Persons aged 6-24 years attending school by sex, 2015. In percent.
Domains | Women | Men | Both sexes |
---|---|---|---|
National | 55.5 | 56.6 | 56.1 |
In the original Table 2, the additional rows (representing data from Tables 3, 4 and 5) would look like the following.
Table 6: The additional rows in the modelled table
Indicator name | Education level | Geographic domain | Location | Sex | Age | Time | Obs. value | Unit of measure | Footnote |
Net attendance rate | Primary | National | Total | Female | 6-11 | 2015 | 90.5 | Percent | |
Net attendance rate | Primary | National | Total | Male | 6-11 | 2015 | 84.4 | Percent | |
Net attendance rate | Primary | National | Total | Total | 6-11 | 2015 | 43.5 | Percent | |
Net attendance rate | Upper secondary | National | Total | Female | 15-17 | 2015 | 20.4 | Percent | |
Net attendance rate | Upper secondary | National | Total | Male | 15-17 | 2015 | 22.8 | Percent | |
Net attendance rate | Upper secondary | National | Total | Total | 15-17 | 2015 | 21.6 | Percent | |
Persons attending school | Total | National | Total | Female | 6-24 | 2015 | 55.5 | Percent | |
Persons attending school | Total | National | Total | Male | 6-24 | 2015 | 56.6 | Percent | |
Persons attending school | Total | National | Total | Total | 6-24 | 2015 | 56.1 | Percent |
From the database point of view, this uniform format in Tables 2 and 6 above makes it efficient to perform operations like filtering, counting, calculating averages, etc., on the dataset. It lets users slice and dice the data and combine further related data (e.g., other age ranges and other education measures). Yes, it is long, but because databases are good at compressing large datasets, even a considerable number of rows will not be a problem for the machine.

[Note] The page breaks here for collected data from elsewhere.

-- ==== Sys2Proof/Config.lean ====
section
/-! DEFINITION. The implementation parameters of 00_scope.md R4: the two that vary, and the fixed ones. -/

namespace Sys2Proof

/-- OOB_POLICY (00_scope.md R4, 92_eei_decisions.md D6): what an address or stack-pointer computation
outside 0..255 does. -/
inductive OobPolicy where
  /-- It raises MemOutOfBounds or StackOutOfBounds: the default. -/
  | fault
  /-- It is taken modulo 256. -/
  | wrap
  deriving DecidableEq, Repr

/-- The two parameters a step takes (00_scope.md R4). No step changes them. -/
structure Config where
  /-- OOB_POLICY -/
  oobPolicy : OobPolicy
  /-- ALU_LOGIC_EXT: whether AND, OR, XOR, SHL and SHR are instructions (92_eei_decisions.md D5). -/
  aluLogicExt : Bool
  deriving DecidableEq, Repr

/-- The defaults of 00_scope.md R4: OOB_POLICY = FAULT, ALU_LOGIC_EXT = false. -/
def Config.default : Config where
  oobPolicy := .fault
  aluLogicExt := false

/-- The same core with the optional ALU operations present. -/
def Config.withLogicExt (c : Config) : Config := { c with aluLogicExt := true }

/-- MEM_SIZE, the number of memory cells (00_scope.md R4). -/
def memSize : Nat := 256

/-- SP_INDEX: the stack pointer is register 7 (00_scope.md R4, 10_state.md R23). -/
def spIdx : RegIdx := 7

/-- SP_RESET (00_scope.md R4). -/
def spReset : Byte := 0xF4#8

end Sys2Proof
end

When presenting the data to the end-users on dissemination platforms or printed publications, well-modelled data can be combined and generated in multiple ways and easy-to-read formats for human eyes. An example of that from Tables 2 and 6 is below.
Table 7: Net attendance rate
Net attendance rate | ||||
Geographic domain: National, Time: 2015, unit of measure: Percent | ||||
Sex | ||||
Education level | Age | Female | Male | Both |
Primary | 6-11 | 90.5 | 84.4 | 43.5 |
Lower-secondary | 12-14 | 45.2 | 42 | 43.5 |
Upper secondary | 15-17 | 20.4 | 22.8 | 21.6 |
Standards: SDMX
Data modelling could follow standards with specified technical specifications for consistency and comparability. For example, the SDMX (Statistical Data and Metadata eXchange) is one standard that facilitates the exchange of statistical data and metadata across organisations by arranging the data and metadata in standard formats.
How to model data in SDMX? Now, that is the subject of another blog post!